The violent outbursts of Cho Seung Hui, the student madman who killed 30 of his classmates and wounded more than 30 others at Virginia Tech, may well be the result of the boomerang effect, which returns to the source whatever is sent outwards.
In other words, I think Frankenstein-like psychopaths like Hui emerge from the values and symbols that shape America.
When you look at the more than 3,000 U.S. soldiers killed in Iraq, the killing spree in Virginia, and the hate speech of Don Imus, it is time to hold a mirror up to ourselves.
Is our normal course of hypocritical acts coming back to haunt us? We say we want peace and a civil society, but we pay our peace providers, such as daycare workers and teachers, peanuts compared to the millions paid to the hate-carriers in the media and entertainment world. We are obsessed with war, power, gun ownership and the constant display of soft pornography and gratuitous violence in the media, all of which are accepted as normal behavior.
First of all, people — whether politicians, rappers, preachers — who engage in vitriolic character assassinations, gansta rap songs targeting women for abuse or shock jocks that comb society to hold the powerless and helpless up for public ridicule are stoking the flames of violence. Witness the new sport of stomping and beating the homeless in some U.S. cities.
Moreover, hate wrapped up in violence is part of the capitalistic system that begins a selling spree to our children at an early age. Once, I happened to watch some of the cartoons my 5-year-old niece was watching. Some of the lifelike characters were bloodied and battered before being utterly destroyed. Moreover any parents who have monitored kid-level video games understand that death and destruction is a billion dollar kiddy enterprise.
Equally devastating is the fact that the United States has lowered the bar on when killing is justifiable and acceptable.
Right now we are engaged in a war that is killing U.S. soldiers, Iraqi troops and civilians by the thousands for no justifiable reason, except Iraqi oil. We need it. We take it because we have the billions to finance a war, the firepower to execute it and the lies to defend it. We make our points, even the freedom to choose a democratic form of government, with tanks, bombs and bullets.
So following this national prescription, certain twisted individuals arm themselves to carry out their own twisted mandates of taking what they want and enforcing their will on others — even to the point of mass killings. Their craziness is empowered by a gun lobby that makes their weapons of mass destruction readily available to any nutcase with a buck. In the District of Columbia, the Republicans and the gun lobbies are working to knock down the ban on hand guns, in a city where Black-on-Black homicide is already an outrageous scandal. Before the month is out, the total number of violent deaths in many cities in the United States will surpass the tragedy in Virginia.
Another ingredient in this volatile stew is the scarcity of systems that help people deal with their pain and anguish, according to Dr. Michelle Balamani, a psychotherapist in Largo, Md. As a culture, we have trouble acknowledging the pain and anguish people are trying to deal with. We expect them to stuff it, put it out of the way and move on. 

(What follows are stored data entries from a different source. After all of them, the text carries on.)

@[simp] theorem setStream_pending (s : State) (n : Nat) (x : Stream) : (setStream s n x).pending = s.pending := rfl
@[simp] theorem setStream_otp (s : State) (n : Nat) (x : Stream) : (setStream s n x).otp = s.otp := rfl
@[simp] theorem setStream_pers (s : State) (n : Nat) (x : Stream) : (setStream s n x).pers = s.pers := rfl
@[simp] theorem setStream_seq (s : State) (n : Nat) (x : Stream) : (setStream s n x).seq = s.seq := rfl
@[simp] theorem setStream_host (s : State) (n : Nat) (x : Stream) : (setStream s n x).host = s.host := rfl
@[simp] theorem setStream_dict (s : State) (n : Nat) (x : Stream) : (setStream s n x).dict = s.dict := rfl
@[simp] theorem setStream_hw (s : State) (n : Nat) (x : Stream) : (setStream s n x).hw = s.hw := rfl
@[simp] theorem setStream_sessions (s : State) (n : Nat) (x : Stream) : (setStream s n x).sessions = s.sessions := rfl
@[simp] theorem setStream_lockouts (s : State) (n : Nat) (x : Stream) : (setStream s n x).lockouts = s.lockouts := rfl
@[simp] theorem setStream_access (s : State) (n : Nat) (x : Stream) : (setStream s n x).access = s.access := rfl
@[simp] theorem setStream_transfers (s : State) (n : Nat) (x : Stream) : (setStream s n x).transfers = s.transfers := rfl
@[simp] theorem setStream_slots (s : State) (n : Nat) (x : Stream) : (setStream s n x).slots = s.slots := rfl
@[simp] theorem setStream_internal (s : State) (n : Nat) (x : Stream) : (setStream s n x).internal = s.internal := rfl
@[simp] theorem setStream_chans (s : State) (n : Nat) (x : Stream) : (setStream s n x).chans = s.chans := rfl
@[simp] theorem setStream_inflight (s : State) (n : Nat) (x : Stream) : (setStream s n x).inflight = s.inflight := rfl
@[simp] theorem setStream_records (s : State) (n : Nat) (x : Stream) : (setStream s n x).records = s.records := rfl
@[simp] theorem setStream_cores (s : State) (n : Nat) (x : Stream) : (setStream s n x).cores = s.cores := rfl
@[simp] theorem setStream_forced (s : State) (n : Nat) (x : Stream) : (setStream s n x).forced = s.forced := rfl
@[simp] theorem setStream_ples (s : State) (n : Nat) (x : Stream) : (setStream s n x).ples = s.ples := rfl
@[simp] theorem setStream_secrets (s : State) (n : Nat) (x : Stream) : (setStream s n x).secrets = s.secrets := rfl
@[simp] theorem setStream_reports (s : State) (n : Nat) (x : Stream) : (setStream s n x).reports = s.reports := rfl
@[simp] theorem setStream_cache (s : State) (n : Nat) (x : Stream) : (setStream s n x).cache = s.cache := rfl
@[simp] theorem setStream_credit (s : State) (n : Nat) (x : Stream) : (setStream s n x).credit = s.credit := rfl
@[simp] theorem setStream_exportRun (s : State) (n : Nat) (x : Stream) : (setStream s n x).exportRun = s.exportRun := rfl
@[simp] theorem setStream_entropyDown (s : State) (n : Nat) (x : Stream) : (setStream s n x).entropyDown = s.entropyDown := rfl
@[simp] theorem setStream_rng (s : State) (n : Nat) (x : Stream) : (setStream s n x).rng = s.rng := rfl
@[simp] theorem setStream_stage (s : State) (n : Nat) (x : Stream) : (setStream s n x).stage = s.stage := rfl
@[simp] theorem setStream_unitFaults (s : State) (n : Nat) (x : Stream) : (setStream s n x).unitFaults = s.unitFaults := rfl
@[simp] theorem setStream_audit (s : State) (n : Nat) (x : Stream) : (setStream s n x).audit = s.audit := rfl
@[simp] theorem setStream_twc (s : State) (n : Nat) (x : Stream) : (setStream s n x).twc = s.twc := rfl
@[simp] theorem setStream_sheaf (s : State) (n : Nat) (x : Stream) : (setStream s n x).sheaf = s.sheaf := rfl
@[simp] theorem setStream_power (s : State) (n : Nat) (x : Stream) : (setStream s n x).power = s.power := rfl
@[simp] theorem setStream_tem (s : State) (n : Nat) (x : Stream) : (setStream s n x).tem = s.tem := rfl
@[simp] theorem setStream_sinter (s : State) (n : Nat) (x : Stream) : (setStream s n x).sinter = s.sinter := rfl
@[simp] theorem setStream_boot (s : State) (n : Nat) (x : Stream) : (setStream s n x).boot = s.boot := rfl
@[simp] theorem setStream_bar (s : State) (n : Nat) (x : Stream) : (setStream s n x).bar = s.bar := rfl
@[simp] theorem setStream_field (s : State) (n : Nat) (x : Stream) : (setStream s n x).field = s.field := rfl
@[simp] theorem setStream_modes (s : State) (n : Nat) (x : Stream) : (setStream s n x).modes = s.modes := rfl
@[simp] theorem setStream_perf (s : State) (n : Nat) (x : Stream) : (setStream s n x).perf = s.perf := rfl

@[simp] theorem setPle_pending (s : State) (n : Nat) (x : Ple) : (setPle s n x).pending = s.pending := rfl
@[simp] theorem setPle_otp (s : State) (n : Nat) (x : Ple) : (setPle s n x).otp = s.otp := rfl
@[simp] theorem setPle_pers (s : State) (n : Nat) (x : Ple) : (setPle s n x).pers = s.pers := rfl
@[simp] theorem setPle_seq (s : State) (n : Nat) (x : Ple) : (setPle s n x).seq = s.seq := rfl
@[simp] theorem setPle_host (s : State) (n : Nat) (x : Ple) : (setPle s n x).host = s.host := rfl
@[simp] theorem setPle_dict (s : State) (n : Nat) (x : Ple) : (setPle s n x).dict = s.dict := rfl
@[simp] theorem setPle_hw (s : State) (n : Nat) (x : Ple) : (setPle s n x).hw = s.hw := rfl
@[simp] theorem setPle_sessions (s : State) (n : Nat) (x : Ple) : (setPle s n x).sessions = s.sessions := rfl
@[simp] theorem setPle_lockouts (s : State) (n : Nat) (x : Ple) : (setPle s n x).lockouts = s.lockouts := rfl
@[simp] theorem setPle_access (s : State) (n : Nat) (x : Ple) : (setPle s n x).access = s.access := rfl
@[simp] theorem setPle_transfers (s : State) (n : Nat) (x : Ple) : (setPle s n x).transfers = s.transfers := rfl
@[simp] theorem setPle_slots (s : State) (n : Nat) (x : Ple) : (setPle s n x).slots = s.slots := rfl
@[simp] theorem setPle_internal (s : State) (n : Nat) (x : Ple) : (setPle s n x).internal = s.internal := rfl
@[simp] theorem setPle_chans (s : State) (n : Nat) (x : Ple) : (setPle s n x).chans = s.chans := rfl
@[simp] theorem setPle_inflight (s : State) (n : Nat) (x : Ple) : (setPle s n x).inflight = s.inflight := rfl
@[simp] theorem setPle_records (s : State) (n : Nat) (x : Ple) : (setPle s n x).records = s.records := rfl
@[simp] theorem setPle_cores (s : State) (n : Nat) (x : Ple) : (setPle s n x).cores = s.cores := rfl
@[simp] theorem setPle_forced (s : State) (n : Nat) (x : Ple) : (setPle s n x).forced = s.forced := rfl
@[simp] theorem setPle_streams (s : State) (n : Nat) (x : Ple) : (setPle s n x).streams = s.streams := rfl
@[simp] theorem setPle_secrets (s : State) (n : Nat) (x : Ple) : (setPle s n x).secrets = s.secrets := rfl
@[simp] theorem setPle_reports (s : State) (n : Nat) (x : Ple) : (setPle s n x).reports = s.reports := rfl
@[simp] theorem setPle_cache (s : State) (n : Nat) (x : Ple) : (setPle s n x).cache = s.cache := rfl
@[simp] theorem setPle_credit (s : State) (n : Nat) (x : Ple) : (setPle s n x).credit = s.credit := rfl
@[simp] theorem setPle_exportRun (s : State) (n : Nat) (x : Ple) : (setPle s n x).exportRun = s.exportRun := rfl
@[simp] theorem setPle_entropyDown (s : State) (n : Nat) (x : Ple) : (setPle s n x).entropyDown = s.entropyDown := rfl
@[simp] theorem setPle_rng (s : State) (n : Nat) (x : Ple) : (setPle s n x).rng = s.rng := rfl
@[simp] theorem setPle_stage (s : State) (n : Nat) (x : Ple) : (setPle s n x).stage = s.stage := rfl
@[simp] theorem setPle_unitFaults (s : State) (n : Nat) (x : Ple) : (setPle s n x).unitFaults = s.unitFaults := rfl
@[simp] theorem setPle_audit (s : State) (n : Nat) (x : Ple) : (setPle s n x).audit = s.audit := rfl
@[simp] theorem setPle_twc (s : State) (n : Nat) (x : Ple) : (setPle s n x).twc = s.twc := rfl
@[simp] theorem setPle_sheaf (s : State) (n : Nat) (x : Ple) : (setPle s n x).sheaf = s.sheaf := rfl
@[simp] theorem setPle_power (s : State) (n : Nat) (x : Ple) : (setPle s n x).power = s.power := rfl
@[simp] theorem setPle_tem (s : State) (n : Nat) (x : Ple) : (setPle s n x).tem = s.tem := rfl
@[simp] theorem setPle_sinter (s : State) (n : Nat) (x : Ple) : (setPle s n x).sinter = s.sinter := rfl
@[simp] theorem setPle_boot (s : State) (n : Nat) (x : Ple) : (setPle s n x).boot = s.boot := rfl
@[simp] theorem setPle_bar (s : State) (n : Nat) (x : Ple) : (setPle s n x).bar = s.bar := rfl
@[simp] theorem setPle_field (s : State) (n : Nat) (x : Ple) : (setPle s n x).field = s.field := rfl
@[simp] theorem setPle_modes (s : State) (n : Nat) (x : Ple) : (setPle s n x).modes = s.modes := rfl
@[simp] theorem setPle_perf (s : State) (n : Nat) (x : Ple) : (setPle s n x).perf = s.perf := rfl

In schools we focus on the mind, not feelings, Balamani says. We must teach young and old how to do an emotional inventory, how to respond to hateful incidents without violence or the use of alcohol and drugs. There are acceptable ways to deal with pain without hateful thoughts that trigger a violent response. But we must invest in solutions.
Unfortunately, as the Virginia Tech shootings show, even when there is undeniable proof that a person is a "mental case," the individuals fall between the cracks of broken or non-existent mental health systems. On campuses there are few counselors or mental health services available, and in urban areas both are rare indeed.   
Now is the time to look within. We must examine our own actions in our homes, what programs baby-sit our children, the hateful name-calling on our public airwaves, the shoddy rationales for war and invasion and the excusing of hateful gangsta-rap lyrics.
If what we truly want is a peaceful and civil society, then we must stop aiding and abetting so much violence and hate.

Dr. Barbara A. Reynolds, an author and ordained minister, is a radio talk show host on XM satellite radio.